Altered subcutaneous adipocyte morphology, subcutaneous AT expandability and expression of key AT genes

To investigate whether the altered AT distribution in ATKlk7 −/− mice under HFD was accompanied by changes in adipocyte morphology, we analyzed AT histology and measured adipocyte size distribution. Hematoxylin/eosin (HE) staining of the subcutaneous and epigonadal AT depots clearly showed diet-induced hypertrophy of adipocytes independent of genotype and AT depot (Fig. 5a). The mean size of epigonadal adipocytes was not different between the genotypes both under chow and HFD conditions, whereas expandability of sc AT seems to be increased in ATKlk7 −/− compared to control mice (Fig. 5b).

Fig. 5.

Fig. 5

Adipose tissue morphology and adipocyte size were altered in ATKlk7 −/− mice. a Histological analyses by H&E staining of epigonadal AT (left panel) and subcutaneous AT (right panel) suggest hypertrophy of subcutaneous adipocytes of ATKlk7 −/− compared to control mice after HFD. b Mean epigonadal (epi) and subcutaneous (sc) adipocyte diameters were analyzed using a multisizer (Beckman Coulter) and confirmed HFD-induced hypertrophy of subcutaneous adipocytes.
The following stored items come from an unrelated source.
-- ==== Sys2Proof/Safety.lean ====
section
/-! DEFINITION. The terms in which claims are stated: which words can be read and written without an alarm or a breakpoint, what
they hold, which instructions are privileged, and the invariant of the machine. Nothing here is used by the step function. -/

namespace Sys2Proof.Machine

/-! Accesses. -/

/-- The word exists and reading it gives its content with no parity error (20_memory.md R72, R73). -/
def State.sound (s : State) (pa : PAddr) : Bool := s.cfg.exists pa && !s.badWord pa

/-- The word exists and storing in it meets no breakpoint (20_memory.md R72, R73). -/
def State.storable (s : State) (pa : PAddr) : Bool := s.cfg.exists pa && !(s.badWord pa && s.st.DEBUG)

/-- The protection lets a program address through (20_memory.md R70). -/
def State.allowed (s : State) (relocated : Bool) (a : Word) : Bool := !relocated || decide (a.toNat ≤ s.limit)

/-- The physical address of a program address (20_memory.md R65, R66). -/
def State.place (s : State) (relocated : Bool) (a : Word) : PAddr := if relocated then s.relocate a else absolute a

/-- Reading the word at a program address raises nothing. -/
def State.canRead (s : State) (relocated : Bool) (a : Word) : Bool := s.allowed relocated a && s.sound (s.place relocated a)

/-- Storing in the word at a program address raises nothing. -/
def State.canWrite (s : State) (relocated : Bool) (a : Word) : Bool :=
  s.allowed relocated a && s.storable (s.place relocated a)

/-- The content of the word at a program address. -/
def State.wordAt (s : State) (relocated : Bool) (a : Word) : Word := readWord s.mem (s.place relocated a)

/-- The state after a store at a program address. -/
def State.put (s : State) (relocated : Bool) (a v : Word) : State := s.store (s.place relocated a) v

/-- The words at the listed absolute addresses can be read and written, and nothing is raised. -/
def State.calm (s : State) (l : List Word) : Prop := ∀ a ∈ l, s.sound (absolute a) = true

/-- `n` addresses from `a` on. -/
def wordsFrom (a : Word) (n : Nat) : List Word := (List.range n).map fun i => a + BitVec.ofNat 16 i

/-- The content of the word at an absolute address. -/
def State.abs (s : State) (a : Word) : Word := readWord s.mem (absolute a)

/-! Operands of memory-reference instructions. -/

/-- The effective address of a word operand (30_encoding.md R102). -/
def State.effective (s : State) (m : MemRef) : Word :=
  if m.ind then relayAddress (s.wordAt s.relocated (s.direct m)) s.r.X else s.direct m

/-- The effective address of a byte operand and the half it lies in (30_encoding.md R103). -/
def State.effectiveByte (s : State) (m : MemRef) : Word × Bool :=
  if m.ind then relayByte (s.wordAt s.relocated (s.direct m)) s.r.X else (s.direct m, false)

/-- The relay, if there is one, can be read. -/
def State.relayOk (s : State) (m : MemRef) : Bool := !m.ind || s.canRead s.relocated (s.direct m)

/-- The operand of a memory-reference instruction can be read. -/
def State.operandOk (s : State) (m : MemRef) : Bool := s.relayOk m && s.canRead s.relocated (s.effective m)

/-- The operand word of a memory-reference instruction. -/
def State.operand (s : State) (m : MemRef) : Word := s.wordAt s.relocated (s.effective m)

/-- The byte operand can be read. -/
def State.byteOk (s : State) (m : MemRef) : Bool := s.relayOk m && s.canRead s.relocated (s.effectiveByte m).1

/-- The byte operand. -/
def State.byteOperand (s : State) (m : MemRef) : Byte :=
  byteOf (s.wordAt s.relocated (s.effectiveByte m).1) (s.effectiveByte m).2

/-- `EAbyte` as a relation (30_encoding.md R103): `wa` and `right` are the word and the half a byte operand lies in, and the relay,
if there is one, can be read. -/
def State.byteTarget (s : State) (m : MemRef) (wa : Word) (right : Bool) : Prop :=
  (m.ind = false ∧ wa = s.direct m ∧ right = false)
    ∨ (m.ind = true ∧ s.canRead s.relocated (s.direct m) = true ∧ wa = s.wordAt s.relocated (s.direct m)
      ∧ wa.toNat < 32768 ∧ right = false)
    ∨ (m.ind = true ∧ s.canRead s.relocated (s.direct m) = true
      ∧ 32768 ≤ (s.wordAt s.relocated (s.direct m)).toNat
      ∧ (wa.toNat : Int) = ((s.wordAt s.relocated (s.direct m)).toNat - 32768 + s16 s.r.X / 2) % 65536
      ∧ (right = true ↔ s.r.X.toNat % 2 = 1))

/-! Outcomes. -/

/-- The state with the mark of a completed instruction. -/
def State.completed (s : State) : State := { s with phase := .completed }

/-- The end of an instruction of `n` words that does not transfer control: P moves past it (10_state.md R14). -/
def State.ends (s : State) (n : Nat) : State := (s.advance n).completed

/-- The end of an instruction that transfers control to `p`. -/
def State.goes (s : State) (p : Word) : State := { s with P := p, phase := .completed }

/-- The general registers, the status and the memory aside, nothing has changed but P, the mark of the execution, the memory of a
breakpoint met and the count of free values used. -/
def State.sameSystem (s t : State) : Prop :=
  t.cfg = s.cfg ∧ t.SLO = s.SLO ∧ t.SLE = s.SLE ∧ t.IM = s.IM ∧ t.HV = s.HV ∧ t.ipiRequest = s.ipiRequest
    ∧ t.othersIpi = s.othersIpi ∧ t.powerFailPending = s.powerFailPending ∧ t.powerFailActive = s.powerFailActive
    ∧ t.stepArmed = s.stepArmed ∧ t.alarmStop = s.alarmStop ∧ t.autoRestartInhibited = s.autoRestartInhibited
    ∧ t.haltLeft = s.haltLeft ∧ t.held = s.held ∧ t.heldOperands = s.heldOperands ∧ t.stopDelay = s.stopDelay
    ∧ t.couplers = s.couplers ∧ t.channels = s.channels ∧ t.inputs = s.inputs

/-- The bits of ST that are not V and Cf. -/
def State.sameModes (s t : State) : Prop := t.st = { s.st with V := t.st.V, Cf := t.st.Cf }

/-- Every byte of memory but those of the word at `pa` reads as before. -/
def State.memorySameBut (s t : State) (pa : PAddr) : Prop :=
  ∀ a : Nat, a ≠ 2 * pa.toNat → a ≠ 2 * pa.toNat + 1 → readByte t.mem a = readByte s.mem a

/-- Every byte of memory reads as before. -/
def State.memorySame (s t : State) : Prop := ∀ a : Nat, readByte t.mem a = readByte s.mem a

/-! Modes and privilege. -/

/-- Slave mode, where privileged instructions raise alarm 4 (45_system.md R300): MS = 0, on a machine that has the slave mode,
and not the privileged mode. -/
def State.slave (s : State) : Bool := !s.cfg.is0405 && !s.st.MS && !(s.cfg.hasPrivMode && s.st.PR)

/-- The privileged instructions (60_exceptions.md R490) whose option is present (XCTX is apart: master mode only). -/
def Instr.privileged (c : Config) : Instr → Bool
  | .acq | .dit | .eit | .ximr _ | .rdhv | .step | .sio _ | .ipi | .rdsi | .romb | .sst | .rst | .rdoe | .woe | .lar | .star
  | .mvtm | .mvts | .sbp | .rbp | .dbp => true
  | .arm _ _ | .rqst _ | .rlse _ | .wait _ | .act _ => c.hasSched
  | .bla _ _ | .bsta _ _ | .bxm _ _ | .bdld _ _ | .bdst _ _ | .blby _ _ | .bstby _ _ | .bmove _ _ | .brbtm _ _ | .bsbtm _ _
  | .bdbtm _ _ => c.hasIsp16
  | _ => false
The mean size of epigonadal adipocytes was not different between the genotypes, both under chow and HFD conditions, whereas expandability of sc AT seems to be improved in ATKlk7 −/− compared to control mice (n = 9–14). cg Expression of Pparγ, Ki-67, Klf4, Fatp4 and vaspin mRNA was examined by quantitative RT-PCR (n = 7–8). Data are represented as mean ± SEM and for each AT depot differences between genotypes were tested for statistical significance by a two-tailed Student’s t test; *P < 0.05, **P < 0.01

Marker gene expression analyses did not indicate differences in AT Pparγ expression (Fig. 5c), but revealed significantly lower expression of the proliferation marker Ki-67 in AT depots upon HFD in ATKlk7 −/− mice (Fig. 5d). Interestingly, we found the expression of Krüppel-like factor 4 (Klf4) and fatty acid transport protein 4 (Fatp4) to be significantly reduced in subcutaneous AT of ATKlk7 −/− mice vs controls under HFD (Fig. 5e, f). Expression of the KLK7 inhibitor vaspin in AT was decreased, with a significant reduction in epi AT of HFD fed in ATKlk7 −/− mice (Fig. 5g).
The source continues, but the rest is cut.